Heart melting. Heart melting. WHY ARE THE CREDITS ROLLING?!

For some reason, I was under the impression that last night’s Gossip Girl was the season finale. Imagine my horror, then, when the show ended and I thought I’d have to wait a whole 4 months to find out if Blair met Chuck at the top of the Empire State Building, if Nate and Jenny got. it. onnnnnn., and if Jenny then decided to pack up her extensions and haul ass out of New York.

“NOOOOO!” I screamed as the credits rolled. My mom came running into the kitchen, worried that I’d cut myself or choked on a Stacy’s Pita Chip (have you tried the cinnamon sugar kind? They’re so good I don’t even want to waste time chewing).

“Are you OK?!” She looked worried.

“THAT CAN’T BE THE SEASON FINALE. IT CAN’T!” But before I even finished my thought, “Scenes from The Next Gossip Girl” came on, I jumped out of my seat in total ecstacy, and my mom gave me a look of anger mixed with pity and stormed out of the room.

Thank GOD we get one more week. Things are really heating up around here and I can’t handle another untimely GG break, like that awful 3 month hiatus we had to deal with earlier this season. I need some closure, dammit. Some answers!

I need to know if true love is real and so powerful it can overcome your rich boyfriend trading your vajayjay for a hotel. I need more Chuck and Blair scheming, because even though it only lasted a moment last night, watching them work in tandem on Dr. Holland was the best part of the show (besides the opening with all the Lanvin, Louboutin and Marc Jacobs).

I need to know if Blair does want to get back together with Chuck and is merely playing games with him to make him suffer as much as she did, or if she’s truly moved on to the Columbia rugby boy with the bad taste in sweaters. (The guy is good looking and a more down-to-earth sorta chap, but this is Blair we’re talking about. Down-to-earth isn’t in her vocabulary.)

I need to know what the eff went down between Jenny and Nate. The boy was clearly a little down and out after his cray cray girlfriend (who may or may not be sleeping with her dad…. or at least trying to) verbally bitch slapped him, but is that enough to send him into the skinny arms/giant bosom of Jenny Humphrey?
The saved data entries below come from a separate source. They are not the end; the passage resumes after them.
-- ==== Sys2Proof/Machine/Core.lean ====
section
/-! DEFINITION. The machine that the host runs. -/

def Sys2Proof.core : Host.Core :=
  { State := Sys2Proof.Machine.State, Fault := Sys2Proof.Machine.Fault, Refusal := Sys2Proof.Machine.Refusal,
    step := Sys2Proof.Machine.step, reset := Sys2Proof.Machine.State.reset }
end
I know they’ve got a bit of a past, and I know Nate’s got a thing for blondes, but there’s a big difference between Serena’s gorgeous locks and J. Humph’s giant dredlock.

I need to know why no one on the UES ever lounges around the house in sweatpants. Really? This is what Jenny wears when she’s grounded?

I need to know what sort of hold Dr. Will had on Dr. Holland to get her to prescribe those fake meds to Lily/pretend to have slept with Rufus. This whole scheme has been a long time coming and involved a lot of work; did she kill someone? Will we ever find out?

I need to know if Jenny is still technically grounded for selling drugs. After all, it was her drug dealing mishaps that saved the family. Of course, then she tried to sabotage the family to go back to Brooklyn…. but the family ended up safe and happy in the end despite her. Does Jenny get her cell phone back?

I need to know that Dr. van der Woodsen is gone, far, far away from New York. I want to love him, really I do – he is a Baldwin – but I am very protective of my Humphrey’s (well, the two that aren’t Jenny) and anyone that threatens them while also getting a little too flirty with his own daughter is dead to me. You may have impressed your starving-for-attention daughter with the killer boots, but you don’t impress me, William. I mean, do you even know how to make waffles?